Our Water Commons - Toward a new freshwater narrative
"Thousands have lived without love, not one without water." - W.H. Auden
The Council of Canadians has just launched an exciting new report titled Our Water Commons: Toward a new freshwater narrative. Written by Maude Barlow, National Chairperson of the Council of Canadians and recently appointed Senior Advisor on Water Issues to the President of the General Assembly of the United Nations, Our Water Commons is part of the ongoing work to bring together key activists, writers and thinkers to address the global water crisis by naming and reclaiming the freshwater commons. With the support of a new organization called On the Commons, the report promotes a better understanding of the concept of “the Commons,” which is described by American Commons pioneer and journalist Jonathan Rowe as “the vast realm that lies outside of both the economic market and the institutional state that all of us use without toll or price.”

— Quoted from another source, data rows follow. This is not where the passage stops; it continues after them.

/-- The user code of a core is lost where the image in flash cannot bring it back: its user tasks stay quarantined (R424). -/
def loseCode (c : Nat) (s : State) : State :=
  if s.storedActive then s
  else
    let users := s.wheel.active.tasks.filter (fun r => r.core == c && r.user)
    let inUser := fun (k : Nat) => users.any (fun r =>
      decide (2 ^ 15 * c + r.imemBase / 4 ≤ k) && decide (k < 2 ^ 15 * c + (r.imemBase + r.imemLen) / 4))
    let s := { s with seq := { s.seq with imem := s.seq.imem.filter (fun e => !inUser e.1) } }
    refreshCore c (users.foldl (fun s r => s.modCtx (taskKey c r.task) (fun x => { x with quarantined := true })) s)

/-- The records of a log SRAM quarter are lost: their slots lie in its 16,384 records (R424). -/
def loseLogs (q : Nat) (s : State) : State :=
  let gone := fun (base cap seq : Nat) => (base + (seq + cap - 1) % cap) / 16384 == q
  { s with logs := { s.logs with
      audit := s.logs.audit.filter (fun r => !gone 0 32768 r.seq),
      alarm := s.logs.alarm.filter (fun r => !gone 32768 8192 r.seq),
      trace := s.logs.trace.filter (fun r => !gone 40960 24576 r.seq) } }

/-- A bank's content is gone. -/
def clearBank (b : Nat) (s : State) : State :=
  if b < 16 then scrubBank b s else if b < 20 then loseCode (b - 16) s else loseLogs (b - 20) s

/-- Replay counters are those of the journal (R209). -/
def restoreReplay (s : State) : State :=
  s.modNet (fun x => { x with ctxs := x.ctxs.map (fun e =>
    (e.1, { e.2 with replay := sget (fun _ => 0) s.trust.flash.journal.replay e.2.address })) })

/-- A task's data range meets a data SRAM bank. -/
def TaskRec.meetsBank (r : TaskRec) (b : Nat) : Bool :=
  decide (r.dataBase < (b + 1) * 0x80000) && decide (b * 0x80000 < r.dataBase + r.dataLen)

/-- What a failed data bank entails before any task runs (R424): sessions held there end, counters come from the journal, tasks
with data there restart. -/
def dataBankLost (b : Nat) (s : State) : State :=
  (s.wheel.active.tasks.filter (fun r => r.meetsBank b)).foldl (fun s r =>
    startTask r (abandonJobs (fun j => j.core == r.core && j.task == r.task) s))
    (restoreReplay (s.modFw (fun f => { f with both := true })))

/-- The ports start again from BREAK, or stay off (R410). -/
def resumePorts (s : State) : State :=
  (List.range 32).foldl (fun s n =>
    if s.fsm n ≠ fsmOff then s
    else if s.portOff n then s.wr (P.LINE_STATUS.port_off.port n) 1
    else enter n fsmBreak s) s

/-- The wheel resumes at slot 0 in RUN (R421). -/
def resumeWheel (s : State) : State :=
  let s := withOuts (fun s => (s.withClk { s.clk with wheelOn := true, pllOn := true, slot := 0, cycle := 0 }).wr
    PWR.REQ_STATUS.state stRun) s
  let s := resumePorts (refreshLanes s)
  let s := s.modNet (fun x => { x with oscOn := false, oscStarting := false })
  let s := (List.range 32).foldl (fun s n => syncModem n s) (s.wr SS.SLEEP_STATUS.wake_req 0)
  (List.range 4).foldl (fun s c => enterSlot c s) s

/-- WAKE_CRC_CHECK (R424): the banks whose CRC differs, and the ports whose session lay in one of them. -/
def wakeCrcCheck (bad : BitVec 24) (held : Word) (s : State) : State :=
  if s.power.stage == .checking then
    let kept := fun (b : Nat) => s.power.retained.testBit b
    let lost := (List.range 24).filter (fun b => kept b && bad.getLsbD b)
    let s := (List.range 24).foldl (fun s b => if kept b then s else clearBank b s) s
    let s := lost.foldl (fun s b => clearBank b s) s
    let s := lost.foldl (fun s b => if b < 16 then dataBankLost b s else s) s
    let s := if lost.any (fun b => decide (b < 16)) then
        (List.range 32).foldl (fun s n => if bitOf held n then endSession n 3 s else s) s
      else s
    let s := resumeWheel (s.modPower (fun p => { p with stage := .rest }))
    let s := pwrEvent 0 s
    let s := if lost.isEmpty then s
      else
        let s := s.wrs [(PWR.RET_STATUS.banks, (lost.map (fun b => 2 ^ b)).sum), (PWR.AON_STATUS.phase, 3)]
        causeAlarm PWR.CAUSE 4 244 s
    startPending s
  else s

/-- WAKE_CRC_CHECK (R424). -/
def execWakeCrcCheck (bad : BitVec 24) (held : Word) (s : State) : Host.Outcome State Fault Refusal :=
  .next (wakeCrcCheck bad held s)

/-! ### Rails acknowledge or fail (R426) -/

/-- A rail is done: the next one is commanded, or the step of the entry or wake is complete. -/
def railAdvance (s : State) : State :=
  match s.power.stage with
  | .entryRails =>
    let s := nextRail s.reqTarget false s
    if s.railsDone then finishEntry s else s
  | .testing => nextRail stRun true s
  | _ => nextRail stRun (s.boot.stage == .testing) s

/-- The rail that is awaited. -/
def State.awaits (s : State) (r : Nat) : Bool :=
  match s.power.rail with
  | some q => q.rail == r
  | none => false

/-- RAIL_ACKNOWLEDGE (R426): by PG_IN, or after 1 ms; a rail read by STATUS_WORD acknowledges there. -/
def execRailAcknowledge (r : Fin 4) (s : State) : Host.Outcome State Fault Refusal :=
  .next (if s.awaits r && s.rd (PWR.RAIL_CFG.ack.nth r) != 1 then railAdvance s else s)

/-- A rail's STATUS_WORD is read: bits 15 and 11 at 0 acknowledge, and READ_VOUT is stored. -/
def statusPoll (r : Nat) (status : BitVec 16) (vout : Nat) (s : State) : State :=
  if s.awaits r && s.rd (PWR.RAIL_CFG.ack.nth r) == 1 && !status.getLsbD 15 && !status.getLsbD 11 then
    railAdvance (s.wr (PWR.RAIL_STATUS.vout.nth r) vout)
  else s

/-- STATUS_WORD_POLL (R426). -/
def execStatusWordPoll (r : Fin 4) (status vout : BitVec 16) (s : State) : Host.Outcome State Fault Refusal :=
  .next (statusPoll r status vout.toNat s)

/-- RAIL_STATUS.fault of a failure. -/
def railCode : RailFault → Nat
  | .timeout => 1
  | .nack => 2
  | .pec => 3

/-- A rail's request faults (R426): previous value, event 242; VDD_CORE that cannot be raised for a wake holds the device in its
state until a retry. -/
def railFaulted (r : Nat) (f : RailFault) (s : State) : State :=
  let s := (s.emit (.railClear r)).emit (.railCommand r (s.railValue r s.powerState false))
  let s := pwrEvent 2 (s.wr (PWR.RAIL_STATUS.fault.nth r) (railCode f))
  if s.power.stage == .waking && r == 0 then
    s.modPower (fun p => { p with stage := .rest, rail := none, railsDue := [], retry := true })
  else railAdvance (s.modPower (fun p => { p with railFault := p.railFault || decide (p.stage = .entryRails) }))

/-- RAIL_FAULT (R426). -/
def execRailFault (r : Fin 4) (f : RailFault) (s : State) : Host.Outcome State Fault Refusal :=
  .next (if s.awaits r then railFaulted r f s else s)

/-- PMBUS_ALERT (R426): event 245; the STATUS_WORD read of each enabled rail goes into its RAIL_STATUS. -/
def execPmbusAlert (status : List (BitVec 16)) (s : State) : Host.Outcome State Fault Refusal :=
  .next <|
    if s.boot.stage == .unpowered || s.boot.stage == .held then s
    else
      (List.range 4).foldl (fun s r =>
        if s.flag (PWR.RAIL_CFG.enable.nth r) then s.wr (PWR.RAIL_STATUS.vout.nth r) (status.getD r 0).toNat else s)
        (pwrEvent 5 s)

/-! ### Other wake sources (R419, R422) -/

/-- The RTC has reached RTC_ALARM: a wake, or event 247 in RUN and IDLE (R419). -/
def rtcAlarm (s : State) : State :=
  let at_ := s.pair PWR.RTC_ALARM (PWR.RTC_ALARM + 4)
  if at_ ≠ 0 && decide (at_ ≤ s.power.rtcSec) && !s.power.alarmMet then
    let s := s.modPower (fun p => { p with alarmMet := true })
    if s.powerState ≤ stIdle && !s.power.stage.entering then pwrEvent 7 s
    else if s.powerState = stOff then s
    else askWake 2 s
  else s

/-- RTC_ALARM (R419). -/
def execRtcAlarm (s : State) : Host.Outcome State Fault Refusal := .next (rtcAlarm s)

/-- HOST_ACCESS_IN_SLEEP (R422). -/
def execHostAccessInSleep (addr : BitVec 26) (isRead mdio : Bool) (s : State) : Host.Outcome State Fault Refusal :=
  .next (accessInSleep addr.toNat isRead mdio s)

end Sys2Proof.Machine
end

Click here to download a copy of Our Water Commons: Toward a new freshwater narrative (PDF, 1MB)
About the Author
Maude Barlow is the National Chairperson of the Council of Canadians, Canada’s largest public advocacy organization, and the founder of the Blue Planet Project, working internationally for the right to water. She serves on the boards of the San Francisco-based International Forum on Globalization and Washington-based Food and Water Watch, and is a Councillor with the Hamburg-based World Future Council. Maude is the recipient of several honorary doctorates, the 2005/2006 Lannan Cultural Freedom Fellowship Award, the 2005 Right Livelihood Award (known as the “Alternative Nobel”) for her global water justice work, and is the Citation of Lifetime Achievement winner of the 2008 Canadian Environment Awards. She is also the best selling author or co-author of 16 books, including Blue Gold, The Fight to Stop Corporate Theft of the World’s Water and the recently released Blue Covenant: The Global Water Crisis and The Coming Battle for the Right to Water.